Rift was released on the 7th of March, after what I found out to be a long but rewarding writing and recording process. ‘How do you feel about the album being out?’, I initially asked. ‘It feels quite emotional […], seeing other people carrying the songs with them rather than just me carrying them’, Clara replied. ‘It’s quite a weird feeling, carrying a project like that and now it’s just suddenly out in the world? I feel like I’m in free foil […], like I’ve just jumped out of a plane and I’m falling, not in a bad way though’, Clara laughs.

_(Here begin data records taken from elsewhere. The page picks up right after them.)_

@[simp] theorem Operand.note_a (w : Width) (o : Operand) (s : State) : (o.note w s).a = s.a := by
  cases o with
  | imm v => rfl
  | mem m => exact Mode.noteData_a m _ s
@[simp] theorem Operand.note_x (w : Width) (o : Operand) (s : State) : (o.note w s).x = s.x := by
  cases o with
  | imm v => rfl
  | mem m => exact Mode.noteData_x m _ s
@[simp] theorem Operand.note_y (w : Width) (o : Operand) (s : State) : (o.note w s).y = s.y := by
  cases o with
  | imm v => rfl
  | mem m => exact Mode.noteData_y m _ s
@[simp] theorem Operand.note_sp (w : Width) (o : Operand) (s : State) : (o.note w s).sp = s.sp := by
  cases o with
  | imm v => rfl
  | mem m => exact Mode.noteData_sp m _ s
@[simp] theorem Operand.note_dr (w : Width) (o : Operand) (s : State) : (o.note w s).dr = s.dr := by
  cases o with
  | imm v => rfl
  | mem m => exact Mode.noteData_dr m _ s
@[simp] theorem Operand.note_pc (w : Width) (o : Operand) (s : State) : (o.note w s).pc = s.pc := by
  cases o with
  | imm v => rfl
  | mem m => exact Mode.noteData_pc m _ s
@[simp] theorem Operand.note_pbr (w : Width) (o : Operand) (s : State) : (o.note w s).pbr = s.pbr := by
  cases o with
  | imm v => rfl
  | mem m => exact Mode.noteData_pbr m _ s
@[simp] theorem Operand.note_dbr (w : Width) (o : Operand) (s : State) : (o.note w s).dbr = s.dbr := by
  cases o with
  | imm v => rfl
  | mem m => exact Mode.noteData_dbr m _ s
@[simp] theorem Operand.note_p (w : Width) (o : Operand) (s : State) : (o.note w s).p = s.p := by
  cases o with
  | imm v => rfl
  | mem m => exact Mode.noteData_p m _ s
@[simp] theorem Operand.note_e8 (w : Width) (o : Operand) (s : State) : (o.note w s).e8 = s.e8 := by
  cases o with
  | imm v => rfl
  | mem m => exact Mode.noteData_e8 m _ s
@[simp] theorem Operand.note_e16 (w : Width) (o : Operand) (s : State) : (o.note w s).e16 = s.e16 := by
  cases o with
  | imm v => rfl
  | mem m => exact Mode.noteData_e16 m _ s
@[simp] theorem Operand.note_run (w : Width) (o : Operand) (s : State) : (o.note w s).run = s.run := by
  cases o with
  | imm v => rfl
  | mem m => exact Mode.noteData_run m _ s
@[simp] theorem Operand.note_nmiPending (w : Width) (o : Operand) (s : State) : (o.note w s).nmiPending = s.nmiPending := by
  cases o with
  | imm v => rfl
  | mem m => exact Mode.noteData_nmiPending m _ s
@[simp] theorem Operand.note_abortPending (w : Width) (o : Operand) (s : State) : (o.note w s).abortPending = s.abortPending := by
  cases o with
  | imm v => rfl
  | mem m => exact Mode.noteData_abortPending m _ s
@[simp] theorem Operand.note_mem (w : Width) (o : Operand) (s : State) : (o.note w s).mem = s.mem := by
  cases o with
  | imm v => rfl
  | mem m => exact Mode.noteData_mem m _ s
@[simp] theorem Operand.note_cfg (w : Width) (o : Operand) (s : State) : (o.note w s).cfg = s.cfg := by
  cases o with
  | imm v => rfl
  | mem m => exact Mode.noteData_cfg m _ s
@[simp] theorem Operand.note_inputs (w : Width) (o : Operand) (s : State) : (o.note w s).inputs = s.inputs := by
  cases o with
  | imm v => rfl
  | mem m => exact Mode.noteData_inputs m _ s
@[simp] theorem Operand.note_freeIdx (w : Width) (o : Operand) (s : State) : (o.note w s).freeIdx = s.freeIdx := by
  cases o with
  | imm v => rfl
  | mem m => exact Mode.noteData_freeIdx m _ s
@[simp] theorem Operand.note_emu8 (w : Width) (o : Operand) (s : State) : (o.note w s).emu8 = s.emu8 :=
  congrArg₂ (fun a b : Bool => a && b) (Operand.note_e16 w o s) (Operand.note_e8 w o s)
@[simp] theorem Operand.note_native (w : Width) (o : Operand) (s : State) : (o.note w s).native = s.native :=
  congrArg (fun b : Bool => !b) (Operand.note_e16 w o s)

end Sys2Proof.Machine
end

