-- ==== Sys2Proof/Laws/Memory.lean ====
section
/-! SUPPORT. Memory: a read after a write, and the canonical form, which every memory operation keeps. -/

namespace Sys2Proof.Machine

theorem Mem.read_nil (a : Nat) : Mem.read [] a = Mem.unlisted := rfl

theorem Mem.read_cons (k : Nat) (b : Byte) (m : List Host.Cell) (a : Nat) :
    Mem.read ((k, b) :: m) a = if a = k then b else Mem.read m a := rfl

/-- An unlisted address reads as unlisted. -/
theorem Mem.read_erase (m : List Host.Cell) (a c : Nat) :
    Mem.read (Mem.erase a m) c = if c = a then Mem.unlisted else Mem.read m c := by
  induction m with
  | nil => simp [Mem.erase, Mem.read]
  | cons p m ih =>
    obtain ⟨k, b⟩ := p
    by_cases h : a = k
    · subst h
      rw [Mem.erase, if_pos rfl, ih, Mem.read_cons]
      split <;> simp_all
    · rw [Mem.erase, if_neg h, Mem.read_cons, Mem.read_cons, ih]
      split <;> split <;> simp_all

/-- An inserted cell is read, where the address was not listed; every other address reads as before. -/
theorem Mem.read_insert (m : List Host.Cell) (a : Nat) (v : Byte) (c : Nat) (h : ∀ p ∈ m, p.1 ≠ a) :
    Mem.read (Mem.insert a v m) c = if c = a then v else Mem.read m c := by
  induction m with
  | nil => simp [Mem.insert, Mem.read]
  | cons p m ih =>
    obtain ⟨k, b⟩ := p
    have hk : k ≠ a := h (k, b) (by simp)
    have ih' := ih fun q hq => h q (by simp [hq])
    rw [Mem.insert]
    split
    · rw [Mem.read_cons]
    · rw [Mem.read_cons, Mem.read_cons, ih']
      split <;> split <;> simp_all

theorem Mem.mem_erase {m : List Host.Cell} {a : Nat} {p : Host.Cell} :
    p ∈ Mem.erase a m ↔ p ∈ m ∧ p.1 ≠ a := by
  induction m with
  | nil => simp [Mem.erase]
  | cons q m ih =>
    obtain ⟨k, b⟩ := q
    rw [Mem.erase]
    split <;> rename_i h
    · rw [ih]
      constructor
      · rintro ⟨h1, h2⟩
        exact ⟨by simp [h1], h2⟩
      · rintro ⟨h1, h2⟩
        rcases List.mem_cons.1 h1 with rfl | h1
        · exact absurd h.symm h2
        · exact ⟨h1, h2⟩
    · simp only [List.mem_cons, ih]
      constructor
      · rintro (rfl | ⟨h1, h2⟩)
        · exact ⟨.inl rfl, fun e => h e.symm⟩
        · exact ⟨.inr h1, h2⟩
      · rintro ⟨rfl | h1, h2⟩
        · exact .inl rfl
        · exact .inr ⟨h1, h2⟩

theorem Mem.mem_insert {m : List Host.Cell} {a : Nat} {v : Byte} {p : Host.Cell} :
    p ∈ Mem.insert a v m ↔ p = (a, v) ∨ p ∈ m := by
  induction m with
  | nil => simp [Mem.insert]
  | cons q m ih =>
    obtain ⟨k, b⟩ := q
    rw [Mem.insert]
    split
    · simp
    · simp only [List.mem_cons, ih]
      tauto

/-- What a write does to every address (R85): this says all a write can do. -/
theorem Mem.read_write (m : List Host.Cell) (a : Nat) (v : Byte) (c : Nat) :
    Mem.read (Mem.write m a v) c = if c = a then v else Mem.read m c := by
  unfold Mem.write
  split <;> rename_i h
  · rw [Mem.read_erase, h]
  · rw [Mem.read_insert _ _ _ _ fun p hp => (Mem.mem_erase.1 hp).2, Mem.read_erase]
    split <;> simp_all

@[simp] theorem Mem.read_write_same (m : List Host.Cell) (a : Nat) (v : Byte) :
    Mem.read (Mem.write m a v) a = v := by rw [Mem.read_write, if_pos rfl]

theorem Mem.read_write_other (m : List Host.Cell) (a : Nat) (v : Byte) {c : Nat} (h : c ≠ a) :
    Mem.read (Mem.write m a v) c = Mem.read m c := by rw [Mem.read_write, if_neg h]

theorem Mem.wf_nil : Mem.wf [] := ⟨List.Pairwise.nil, by simp⟩

theorem Mem.wf_erase {m : List Host.Cell} (a : Nat) (h : Mem.wf m) : Mem.wf (Mem.erase a m) := by
  obtain ⟨h1, h2⟩ := h
  refine ⟨?_, fun p hp => h2 p (Mem.mem_erase.1 hp).1⟩
  clear h2
  induction m with
  | nil => exact .nil
  | cons q m ih =>
    obtain ⟨k, b⟩ := q
    rw [List.pairwise_cons] at h1
    rw [Mem.erase]
    split
    · exact ih h1.2
    · exact List.pairwise_cons.2 ⟨fun p hp => h1.1 p (Mem.mem_erase.1 hp).1, ih h1.2⟩

theorem Mem.wf_insert {m : List Host.Cell} {a : Nat} {v : Byte} (h : Mem.wf m) (hv : v ≠ Mem.unlisted)
    (ha : ∀ p ∈ m, p.1 ≠ a) : Mem.wf (Mem.insert a v m) := by
  obtain ⟨h1, h2⟩ := h
  refine ⟨?_, fun p hp => ?_⟩
  · clear h2
    induction m with
    | nil => simp [Mem.insert]
    | cons q m ih =>
      obtain ⟨k, b⟩ := q
      rw [List.pairwise_cons] at h1
      have hk : k ≠ a := ha (k, b) (by simp)
      rw [Mem.insert]
      split <;> rename_i hlt
      · refine List.pairwise_cons.2 ⟨fun p hp => ?_, List.pairwise_cons.2 h1⟩
        rcases List.mem_cons.1 hp with rfl | hp
        · exact hlt
        · exact lt_trans hlt (h1.1 p hp)
      · refine List.pairwise_cons.2 ⟨fun p hp => ?_, ih (fun p hp => ha p (by simp [hp])) h1.2⟩
        rcases Mem.mem_insert.1 hp with rfl | hp
        · exact lt_of_le_of_ne (not_lt.1 hlt) hk
        · exact h1.1 p hp
  · rcases Mem.mem_insert.1 hp with rfl | hp
    · exact hv
    · exact h2 p hp

/-- A write keeps the canonical form. -/
theorem Mem.wf_write {m : List Host.Cell} (a : Nat) (v : Byte) (h : Mem.wf m) : Mem.wf (Mem.write m a v) := by
  unfold Mem.write
  split
  · exact Mem.wf_erase a h
  · exact Mem.wf_insert (Mem.wf_erase a h) ‹_› fun p hp => (Mem.mem_erase.1 hp).2

/-- A write to a physical address keeps every listed address physical. -/
theorem Mem.inSpace_write {bits : Nat} {m : List Host.Cell} {a : Nat} (v : Byte) (ha : a < 2 ^ bits)
    (h : Mem.inSpace bits m) : Mem.inSpace bits (Mem.write m a v) := by
  intro p hp
  unfold Mem.write at hp
  split at hp
  · exact h p (Mem.mem_erase.1 hp).1
  · rcases Mem.mem_insert.1 hp with rfl | hp
    · exact ha
    · exact h p (Mem.mem_erase.1 hp).1

/-- Two memories in canonical form that read the same everywhere are equal data. -/
theorem Mem.ext_of_read {m n : List Host.Cell} (hm : Mem.wf m) (hn : Mem.wf n)
    (h : ∀ a, Mem.read m a = Mem.read n a) : m = n := by
  have low : ∀ {l : List Host.Cell} {a : Nat}, (∀ p ∈ l, a < p.1) → Mem.read l a = Mem.unlisted := by
    intro l a hl
    induction l with
    | nil => rfl
    | cons q l ih =>
      obtain ⟨k, b⟩ := q
      have := hl (k, b) (by simp)
      rw [Mem.read_cons, if_neg (by simp at this; omega), ih fun p hp => hl p (by simp [hp])]
  induction m generalizing n with
  | nil =>
    cases n with
    | nil => rfl
    | cons q n =>
      obtain ⟨k, b⟩ := q
      have := h k
      rw [Mem.read_nil, Mem.read_cons, if_pos rfl] at this
      exact absurd this.symm (hn.2 (k, b) (by simp))
  | cons p m ih =>
    obtain ⟨k, b⟩ := p
    have hm1 := List.pairwise_cons.1 hm.1
    cases n with
    | nil =>
      have := h k
      rw [Mem.read_nil, Mem.read_cons, if_pos rfl] at this
      exact absurd this (hm.2 (k, b) (by simp))
    | cons q n =>
      obtain ⟨k', b'⟩ := q
      have hn1 := List.pairwise_cons.1 hn.1
      have hkk : k = k' := by
        by_contra hne
        rcases Nat.lt_or_gt_of_ne hne with hlt | hlt
        · have := h k
          rw [Mem.read_cons, if_pos rfl, Mem.read_cons, if_neg hne,
            low fun p hp => lt_trans hlt (hn1.1 p hp)] at this
          exact hm.2 (k, b) (by simp) this
        · have := h k'
          rw [Mem.read_cons, if_neg (Ne.symm hne), Mem.read_cons, if_pos rfl,
            low fun p hp => lt_trans hlt (hm1.1 p hp)] at this
          exact hn.2 (k', b') (by simp) this.symm
      subst hkk
      have hb : b = b' := by
        have := h k
        rwa [Mem.read_cons, if_pos rfl, Mem.read_cons, if_pos rfl] at this
      subst hb
      have := ih (n := n) ⟨hm1.2, fun p hp => hm.2 p (by simp [hp])⟩ ⟨hn1.2, fun p hp => hn.2 p (by simp [hp])⟩
        fun a => by
          have ha := h a
          rw [Mem.read_cons, Mem.read_cons] at ha
          split at ha <;> rename_i he
          · subst he
            rw [low hm1.1, low hn1.1]
          · exact ha
      rw [this]

end Sys2Proof.Machine
end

Part of what drew me to Clara’s music was her gift of storytelling and the poeticness of her words. When I asked Clara what the album meant to her, she replied with the same lyrical elegance that you find in her music. ‘The album was a way of accepting a lot of sadness and things that I felt were broken that I knew would never be mended to look the same way as before they were broken […], and accepting that things change and loving things in their reassembled shapes, or trying to’. She told me that the record was a way of processing the contradictions that she has within herself; the rift which reveals both the light and dark parts of her being. ‘I wanted people to feel like they were looking into my world’.

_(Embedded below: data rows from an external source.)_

-- ==== Sys2Proof/Laws/PerInstr.lean ====
section
/-! SUPPORT. A property of every instruction as syntax, one lemma for each: the encoding of an instruction is as long as
the instruction says it is (R100, R101, R103). -/

namespace Sys2Proof.Laws.EncodedLength

/-- The bytes of an instruction are as many as its length (R101). -/
def Statement (i : Instr) : Prop := ∀ c : DecodeCtx, (encode c i).length = i.len

/-- The bytes of an immediate are as many as its width (R103). -/
theorem imm_length (v : Imm) : v.encode.length = v.width.bytes := by cases v <;> rfl

/-- An instruction is an opcode byte and its operand field (R100, R101). -/
theorem of_operands {i : Instr} {n : Nat} (h : i.operands.encode.length = n) (hl : i.len = n + 1) : Statement i :=
  fun _ => (congrArg (· + 1) h).trans hl.symm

Intimacy is found in Clara’s lyrics but is also found in the album’s production. With minimal instrumentation – only piano, guitar and a soft beat on occasion – supporting Clara’s voice, I was intrigued as to whether this was done on purpose. ‘The songs need to stand on their own’, Clara tells me. ‘I’m not trying to hide behind instrumentation, not behind more than I already am in metaphor lyrically’, she continues. Another reason for the minimal instrumentation is that Clara tours solo with no band, and so replicates the album live by accompanying herself on the piano and guitar, switching between instruments throughout the show.

Before chatting to Clara, I knew of her classical upbringing, but was eager to know more. Clara was a classical pianist growing up, completing all her grades and teaching while she was still a teenager, as well as singing in choirs. I wondered how Clara transitioned from the classical world to the one she has now found with Rift. ‘When I was about sixteen, one day I just thought to myself, I don’t actually enjoy this anymore […], I still love classical music, but I found that the world can be quite restrictive. Clara recounted how she used to get so nervous before giving a piano recital that her knees would shake, which interestingly never happened when she sang, which her little sister pointed out after watching Clara give her first-ever gig. ‘Playing and singing live is the most me I feel […], the most uninhibited I feel’.

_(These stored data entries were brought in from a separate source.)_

-- ==== Sys2Proof/Tests/Slice0.lean ====
section
/-! SUPPORT. Tests: ill-formed terms, words of the spec's encodings, the spec's test vectors (95_test_vectors.md), the
assembler examples of the spec, and a witness for the hypotheses of every statement. -/

namespace Sys2Proof.Tests

open Sys2Proof Sys2Proof.Machine

/-! ## Well-formedness: each check refuses a term -/

/-- 8-bit widths, outside native mode, without XFE. -/
def ctx8 : DecodeCtx := ⟨.w8, .w8, false, none⟩

/-- 32-bit widths, native mode, without XFE. -/
def ctx32 : DecodeCtx := ⟨.w32, .w32, true, none⟩

theorem test_wf_acc_immediate : (Instr.ldaImm (.b2 0x1234)).wf ctx8 = false := by decide

theorem test_wf_index_immediate : (Instr.ldxImm (.b1 0x12)).wf ctx32 = false := by decide

theorem test_wf_block_without_banks : (Instr.mvn .native).wf ctx8 = false := by decide

theorem test_wf_block_with_banks : (Instr.mvp (.banks 1 2)).wf ctx32 = false := by decide

theorem test_wf_xfe_without_opcode : Instr.xfe.wf ctx8 = false := by decide

theorem test_wf_good : (Instr.ldaImm (.b1 0x12)).wf ctx8 = true ∧ (Instr.mvn (.banks 1 2)).wf ctx8 = true ∧
    (Instr.mvn .native).wf ctx32 = true ∧ Instr.xfe.wf ⟨.w8, .w8, false, some 0x42⟩ = true := by decide

/-! ## Decoding: every cell of the matrix (R102), operand bytes 34 12 56 -/

/-- Each opcode byte, followed by the bytes 34 12 56 78, decodes to the instruction beside it, with 8-bit widths. -/
def reads (l : List (Byte × Instr)) : Bool :=
  l.all fun p => (decode ctx8 [p.1, 0x34, 0x12, 0x56, 0x78]).toOption.map (·.1) == some p.2

theorem test_decode_row_0 : reads [(0x00, .brk 0x34), (0x01, .oraDirXInd 0x34), (0x02, .cop 0x34), (0x03, .oraStk
    0x34), (0x04, .tsbDir 0x34), (0x05, .oraDir 0x34), (0x06, .aslDir 0x34), (0x07, .oraDirLong 0x34), (0x08, .php),
    (0x09, .oraImm (.b1 0x34)), (0x0A, .aslAcc), (0x0B, .phd), (0x0C, .tsbAbs 0x1234), (0x0D, .oraAbs 0x1234),
    (0x0E, .aslAbs 0x1234), (0x0F, .oraLong 0x561234)] = true := by decide

theorem test_decode_row_1 : reads [(0x10, .bpl 0x34), (0x11, .oraDirIndY 0x34), (0x12, .oraDirInd 0x34), (0x13,
    .oraStkIndY 0x34), (0x14, .trbDir 0x34), (0x15, .oraDirX 0x34), (0x16, .aslDirX 0x34), (0x17, .oraDirLongY
    0x34), (0x18, .clc), (0x19, .oraAbsY 0x1234), (0x1A, .incAcc), (0x1B, .tcs), (0x1C, .trbAbs 0x1234), (0x1D,
    .oraAbsX 0x1234), (0x1E, .aslAbsX 0x1234), (0x1F, .oraLongX 0x561234)] = true := by decide

theorem test_decode_row_2 : reads [(0x20, .jsrAbs 0x1234), (0x21, .andDirXInd 0x34), (0x22, .jsl 0x561234), (0x23,
    .andStk 0x34), (0x24, .bitDir 0x34), (0x25, .andDir 0x34), (0x26, .rolDir 0x34), (0x27, .andDirLong 0x34),
    (0x28, .plp), (0x29, .andImm (.b1 0x34)), (0x2A, .rolAcc), (0x2B, .pld), (0x2C, .bitAbs 0x1234), (0x2D, .andAbs
    0x1234), (0x2E, .rolAbs 0x1234), (0x2F, .andLong 0x561234)] = true := by decide

theorem test_decode_row_3 : reads [(0x30, .bmi 0x34), (0x31, .andDirIndY 0x34), (0x32, .andDirInd 0x34), (0x33,
    .andStkIndY 0x34), (0x34, .bitDirX 0x34), (0x35, .andDirX 0x34), (0x36, .rolDirX 0x34), (0x37, .andDirLongY
    0x34), (0x38, .sec), (0x39, .andAbsY 0x1234), (0x3A, .decAcc), (0x3B, .tsc), (0x3C, .bitAbsX 0x1234), (0x3D,
    .andAbsX 0x1234), (0x3E, .rolAbsX 0x1234), (0x3F, .andLongX 0x561234)] = true := by decide

theorem test_decode_row_4 : reads [(0x40, .rti), (0x41, .eorDirXInd 0x34), (0x42, .wdm 0x34), (0x43, .eorStk 0x34),
    (0x44, .mvp (.banks 0x34 0x12)), (0x45, .eorDir 0x34), (0x46, .lsrDir 0x34), (0x47, .eorDirLong 0x34), (0x48,
    .pha), (0x49, .eorImm (.b1 0x34)), (0x4A, .lsrAcc), (0x4B, .phk), (0x4C, .jmpAbs 0x1234), (0x4D, .eorAbs
    0x1234), (0x4E, .lsrAbs 0x1234), (0x4F, .eorLong 0x561234)] = true := by decide

theorem test_decode_row_5 : reads [(0x50, .bvc 0x34), (0x51, .eorDirIndY 0x34), (0x52, .eorDirInd 0x34), (0x53,
    .eorStkIndY 0x34), (0x54, .mvn (.banks 0x34 0x12)), (0x55, .eorDirX 0x34), (0x56, .lsrDirX 0x34), (0x57,
    .eorDirLongY 0x34), (0x58, .cli), (0x59, .eorAbsY 0x1234), (0x5A, .phy), (0x5B, .tcd), (0x5C, .jmpLong
    0x561234), (0x5D, .eorAbsX 0x1234), (0x5E, .lsrAbsX 0x1234), (0x5F, .eorLongX 0x561234)] = true := by decide

theorem test_decode_row_6 : reads [(0x60, .rts), (0x61, .adcDirXInd 0x34), (0x62, .per 0x1234), (0x63, .adcStk
    0x34), (0x64, .stzDir 0x34), (0x65, .adcDir 0x34), (0x66, .rorDir 0x34), (0x67, .adcDirLong 0x34), (0x68, .pla),
    (0x69, .adcImm (.b1 0x34)), (0x6A, .rorAcc), (0x6B, .rtl), (0x6C, .jmpAbsInd 0x1234), (0x6D, .adcAbs 0x1234),
    (0x6E, .rorAbs 0x1234), (0x6F, .adcLong 0x561234)] = true := by decide

theorem test_decode_row_7 : reads [(0x70, .bvs 0x34), (0x71, .adcDirIndY 0x34), (0x72, .adcDirInd 0x34), (0x73,
    .adcStkIndY 0x34), (0x74, .stzDirX 0x34), (0x75, .adcDirX 0x34), (0x76, .rorDirX 0x34), (0x77, .adcDirLongY
    0x34), (0x78, .sei), (0x79, .adcAbsY 0x1234), (0x7A, .ply), (0x7B, .tdc), (0x7C, .jmpAbsXInd 0x1234), (0x7D,
    .adcAbsX 0x1234), (0x7E, .rorAbsX 0x1234), (0x7F, .adcLongX 0x561234)] = true := by decide

theorem test_decode_row_8 : reads [(0x80, .bra 0x34), (0x81, .staDirXInd 0x34), (0x82, .brl 0x1234), (0x83, .staStk
    0x34), (0x84, .styDir 0x34), (0x85, .staDir 0x34), (0x86, .stxDir 0x34), (0x87, .staDirLong 0x34), (0x88, .dey),
    (0x89, .bitImm (.b1 0x34)), (0x8A, .txa), (0x8B, .phb), (0x8C, .styAbs 0x1234), (0x8D, .staAbs 0x1234), (0x8E,
    .stxAbs 0x1234), (0x8F, .staLong 0x561234)] = true := by decide

theorem test_decode_row_9 : reads [(0x90, .bcc 0x34), (0x91, .staDirIndY 0x34), (0x92, .staDirInd 0x34), (0x93,
    .staStkIndY 0x34), (0x94, .styDirX 0x34), (0x95, .staDirX 0x34), (0x96, .stxDirY 0x34), (0x97, .staDirLongY
    0x34), (0x98, .tya), (0x99, .staAbsY 0x1234), (0x9A, .txs), (0x9B, .txy), (0x9C, .stzAbs 0x1234), (0x9D,
    .staAbsX 0x1234), (0x9E, .stzAbsX 0x1234), (0x9F, .staLongX 0x561234)] = true := by decide

theorem test_decode_row_A : reads [(0xA0, .ldyImm (.b1 0x34)), (0xA1, .ldaDirXInd 0x34), (0xA2, .ldxImm (.b1 0x34)),
    (0xA3, .ldaStk 0x34), (0xA4, .ldyDir 0x34), (0xA5, .ldaDir 0x34), (0xA6, .ldxDir 0x34), (0xA7, .ldaDirLong
    0x34), (0xA8, .tay), (0xA9, .ldaImm (.b1 0x34)), (0xAA, .tax), (0xAB, .plb), (0xAC, .ldyAbs 0x1234), (0xAD,
    .ldaAbs 0x1234), (0xAE, .ldxAbs 0x1234), (0xAF, .ldaLong 0x561234)] = true := by decide

theorem test_decode_row_B : reads [(0xB0, .bcs 0x34), (0xB1, .ldaDirIndY 0x34), (0xB2, .ldaDirInd 0x34), (0xB3,
    .ldaStkIndY 0x34), (0xB4, .ldyDirX 0x34), (0xB5, .ldaDirX 0x34), (0xB6, .ldxDirY 0x34), (0xB7, .ldaDirLongY
    0x34), (0xB8, .clv), (0xB9, .ldaAbsY 0x1234), (0xBA, .tsx), (0xBB, .tyx), (0xBC, .ldyAbsX 0x1234), (0xBD,
    .ldaAbsX 0x1234), (0xBE, .ldxAbsY 0x1234), (0xBF, .ldaLongX 0x561234)] = true := by decide

theorem test_decode_row_C : reads [(0xC0, .cpyImm (.b1 0x34)), (0xC1, .cmpDirXInd 0x34), (0xC2, .rep 0x34), (0xC3,
    .cmpStk 0x34), (0xC4, .cpyDir 0x34), (0xC5, .cmpDir 0x34), (0xC6, .decDir 0x34), (0xC7, .cmpDirLong 0x34),
    (0xC8, .iny), (0xC9, .cmpImm (.b1 0x34)), (0xCA, .dex), (0xCB, .wai), (0xCC, .cpyAbs 0x1234), (0xCD, .cmpAbs
    0x1234), (0xCE, .decAbs 0x1234), (0xCF, .cmpLong 0x561234)] = true := by decide

theorem test_decode_row_D : reads [(0xD0, .bne 0x34), (0xD1, .cmpDirIndY 0x34), (0xD2, .cmpDirInd 0x34), (0xD3,
    .cmpStkIndY 0x34), (0xD4, .pei 0x34), (0xD5, .cmpDirX 0x34), (0xD6, .decDirX 0x34), (0xD7, .cmpDirLongY 0x34),
    (0xD8, .cld), (0xD9, .cmpAbsY 0x1234), (0xDA, .phx), (0xDB, .stp), (0xDC, .jml 0x1234), (0xDD, .cmpAbsX 0x1234),
    (0xDE, .decAbsX 0x1234), (0xDF, .cmpLongX 0x561234)] = true := by decide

Clara will be touring throughout April and May, with headline tours in London, Edinburgh, Manchester and Bristol. The album comprises ten tracks, delicately crafted to show every nuance of Clara’s voice. ‘Do you have a favourite track on the album?’, I asked as a closing question. ‘It changes, but I’m really excited to play the piano tracks towards the end of the set, like The Dream’, Clara told me. ‘It feels like coming home’. Listening to the track, one can’t help but notice the tone of the piano, which is mellow and rustic; I can imagine Clara playing an ageing piano, each strike she makes bringing out and adding to the instrument’s history. The rawness of the music is beautiful.

Rift is streaming on all platforms now.